The scene last Friday:

Thinking the demonstration was winding down, I went back home and tried to work on my novel. The demonstration wasn’t winding down. Hundreds of thousands of demonstrators were flooding the streets. I texted the photographer Carolyn Drake, a friend and colleague. We covered our mouths with scarves and set out to meet each other. I started walking up Siraselviler, the street that connects Cihangir, where I live, to Taksim Square. It was packed shoulder-to-shoulder with demonstrators chanting anti-government slogans, some of them quite inventive. …

I got as far as the German Hospital, where the crowd became too dense to penetrate. Carolyn meanwhile was stuck at the northern edge of the park. I never did meet her, though she’s been sending me the pictures she snaps from her cell phone. During the twenty minutes I spent standing in front of the hospital, two ambulances came careening in from Taksim. The crowds climbed up on walls to let the ambulances by, almost drowning out the sirens with their chants: “To your health, Tayyip!” Later, everyone started jumping up and down, chanting “Jump! Jump! Jump or you’re a fascist!” I, too, hopped up and down a little, to signal my disapproval of fascism. I tried to strike up conversation with a demonstrator, a young woman in her twenties with a surgical mask around her neck, but I could see I was interrupting her tweeting.
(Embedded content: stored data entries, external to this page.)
/-- R127: `COMPRESS` in every phase answers the serialized transform of its operands; the context is unchanged. -/
def Obligations.CompressAnswersTransform : Prop :=
  ∀ (s : State) (hin : Bytes 64) (block : Bytes 128) (t0 t1 f0 f1 : Word),
    decode (0x11 :: 0 :: 0 :: 0 :: (hin.toList ++ block.toList ++ (store64 t0).toList ++ (store64 t1).toList
      ++ (store64 f0).toList ++ (store64 f1).toList)) = .ok (.compress hin block t0 t1 f0 f1) ∧
    exec (.compress hin block t0 t1 f0 f1) s = .next (answered s 0x00
      ((List.range 64).map
        (digestByte (transformF (Vector.ofFn fun i => wordAt hin i) block t0 t1 f0 f1))))

/-! ### Rules about every command -/

/-- R140, R142: the status of every command is the first failing condition in the order of priority, only codes 0 to
8 are ever answered, and an error response carries only its code. -/
def Obligations.StatusIsFirstFailingCheck : Prop :=
  ∀ (s : State) (K : List Byte) (rest : List (List Byte)), s.cmds = K :: rest →
    ∃ (t : State) (Q : List Byte), step s = .next t ∧ t.rsps = s.rsps ++ [Q] ∧
      (∀ e, decode K = .error e → Q.head? = some 0x08) ∧
      (∀ i, decode K = .ok i → Q.head? = some (statusOf i s.ctx.phase s.ctx.outlen)) ∧
      (Q.headD 0).toNat ≤ 8 ∧ (Q.headD 0 ≠ 0 → Q = [Q.headD 0, 0, 0, 0])

/-- R141: an error changes no register of the context, zeroes the transient state and answers no payload. -/
def Obligations.ErrorsChangeNoRegister : Prop :=
  ∀ (s t : State) (K : List Byte) (rest : List (List Byte)) (Q : List Byte),
    s.cmds = K :: rest → step s = .next t → t.rsps = s.rsps ++ [Q] → Q.headD 0 ≠ 0 →
    t.ctx = s.ctx ∧ t.tmp = Transient.zero ∧ t.cmds = rest ∧ Q = [Q.headD 0, 0, 0, 0]

/-- R52: every command packet, legal or not, produces exactly one response packet of the response format. -/
def Obligations.OneResponsePerPacket : Prop :=
  ∀ (s : State) (K : List Byte) (rest : List (List Byte)), s.cmds = K :: rest →
    ∃ (t : State) (st : Byte) (pay : List Byte), step s = .next t ∧
      t.rsps = s.rsps ++ [st :: BitVec.ofNat 8 pay.length :: 0 :: 0 :: pay] ∧ pay.length ≤ 64 ∧
      (st ≠ 0 → pay = [])

/-- R100: the phase after every command by the table, and an empty `UPDATE` changes the phase alone. -/
def Obligations.PhaseTransitions : Prop :=
  (∀ (i : Instr) (s : State), ∃ t, exec i s = .next t ∧
    t.ctx.phase =
      if statusOf i s.ctx.phase s.ctx.outlen = 0 then phaseAfter i s.ctx.phase else s.ctx.phase) ∧
  (∀ s : State, s.ctx.phase.isOpen = true →
    exec (.update []) s = .next (finished s { s.ctx with phase := .absorbing } []))

/-- The spec's inference that Fresh and Absorbing accept the same commands with the same responses and, but for the
phase itself, the same effects. -/
def Obligations.FreshAndAbsorbingActAlike : Prop :=
  ∀ (i : Instr) (s : State), s.ctx.phase = .fresh →
    ∃ t t', exec i s = .next t ∧ exec i { s with ctx := { s.ctx with phase := .absorbing } } = .next t' ∧
      t.rsps = t'.rsps ∧ t.ctx = { t'.ctx with phase := t.ctx.phase }

/-- What each command leaves unchanged when it answers: the port's waiting packets always; the whole context for
`PBUILD` and `COMPRESS`; the flags, `outlen` and `last_node` for `UPDATE`, and `h`, `t` and every byte of `buf` outside
the bytes stored when the data fit in the buffer; `buflen`, `outlen`, `last_node` and the valid bytes of `buf` for
`FINAL`. -/
def Obligations.CommandFrames : Prop :=
  ∀ (i : Instr) (s t : State), exec i s = .next t →
    t.cmds = s.cmds ∧ t.tmp = Transient.zero ∧
    (∀ dl kl salt pers, i = .pbuild dl kl salt pers → t.ctx = s.ctx) ∧
    (∀ h block t0 t1 f0 f1, i = .compress h block t0 t1 f0 f1 → t.ctx = s.ctx) ∧
    (∀ data, i = .update data →
      t.ctx.f0 = s.ctx.f0 ∧ t.ctx.f1 = s.ctx.f1 ∧ t.ctx.outlen = s.ctx.outlen ∧
      t.ctx.lastNode = s.ctx.lastNode ∧
      (s.ctx.buflen.toNat + data.length ≤ 128 →
        t.ctx.h = s.ctx.h ∧ t.ctx.t0 = s.ctx.t0 ∧ t.ctx.t1 = s.ctx.t1 ∧
        ∀ j : Fin 128, ¬ (s.ctx.buflen.toNat ≤ j.val ∧ j.val < s.ctx.buflen.toNat + data.length) →
          t.ctx.buf[j] = s.ctx.buf[j])) ∧
    (∀ cap, i = .final cap →
      t.ctx.buflen = s.ctx.buflen ∧ t.ctx.outlen = s.ctx.outlen ∧ t.ctx.lastNode = s.ctx.lastNode ∧
      ∀ j : Fin 128, j.val < s.ctx.buflen.toNat → t.ctx.buf[j] = s.ctx.buf[j])

/-- The engine has no traps: every step answers a next state, whatever the state and the packet. -/
def Obligations.EngineNeverStops : Prop := ∀ s : State, ∃ t, step s = .next t

/-! ### Invariants and whole-machine rules -/

/-- The invariants hold after reset. -/
def Obligations.InvariantHoldsAtReset : Prop := State.reset.Inv

/-- The invariants of the context, and the zero transient state, are kept by every step from every state that has
them. -/
def Obligations.StepKeepsInvariant : Prop :=
  ∀ s t : State, s.Inv → step s = .next t → t.Inv

/-- Once `FINAL` has succeeded nothing but `INIT`, `INIT_KEYED` and `WIPE` changes the context: along a whole run of other
packets the digest state, the counter and the flags are frozen. -/
def Obligations.FinalizedContextIsFrozen : Prop :=
  ∀ (n : Nat) (s t : State), s.ctx.phase = .finalized → (∀ K ∈ s.cmds, ¬ restarts K) →
    Host.Core.run Sys2Proof.core n s = .next t → t.ctx = s.ctx

/-- Commands take effect one at a time in the order sent, one response each in the same order, and a packet that
waits behind changes nothing of what comes before it. -/
def Obligations.CommandsRunInOrder : Prop :=
  ∀ (s : State) (Ks later : List (List Byte)),
    ∃ (t : State) (Qs : List (List Byte)), Host.Core.run Sys2Proof.core Ks.length (waiting s (Ks ++ later)) = .next t ∧
      Host.Core.run Sys2Proof.core Ks.length (waiting s Ks) = .next (waiting t []) ∧
      t.cmds = later ∧ Qs.length = Ks.length ∧ t.rsps = s.rsps ++ Qs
In fact, I realized that almost every person there was either typing on a phone or recording the scene on a tablet.

This is the image that will stay with me: ” At midnight, the street where I live was gas bombed. Demonstrators in gas masks and goggles marched below the windows, cheering ‘Spray! Spray! Let us see you spray!’ Pepper gas poured through the open windows and immediately filled my seventh-floor apartment. Around one, a tremendous racket broke out as people all over the city started beating on cymbals, pots, pans, and metal street signs; I saw one man looking around in vain for a stick, and then cheerfully starting to bang his head against a metal storefront shutter.”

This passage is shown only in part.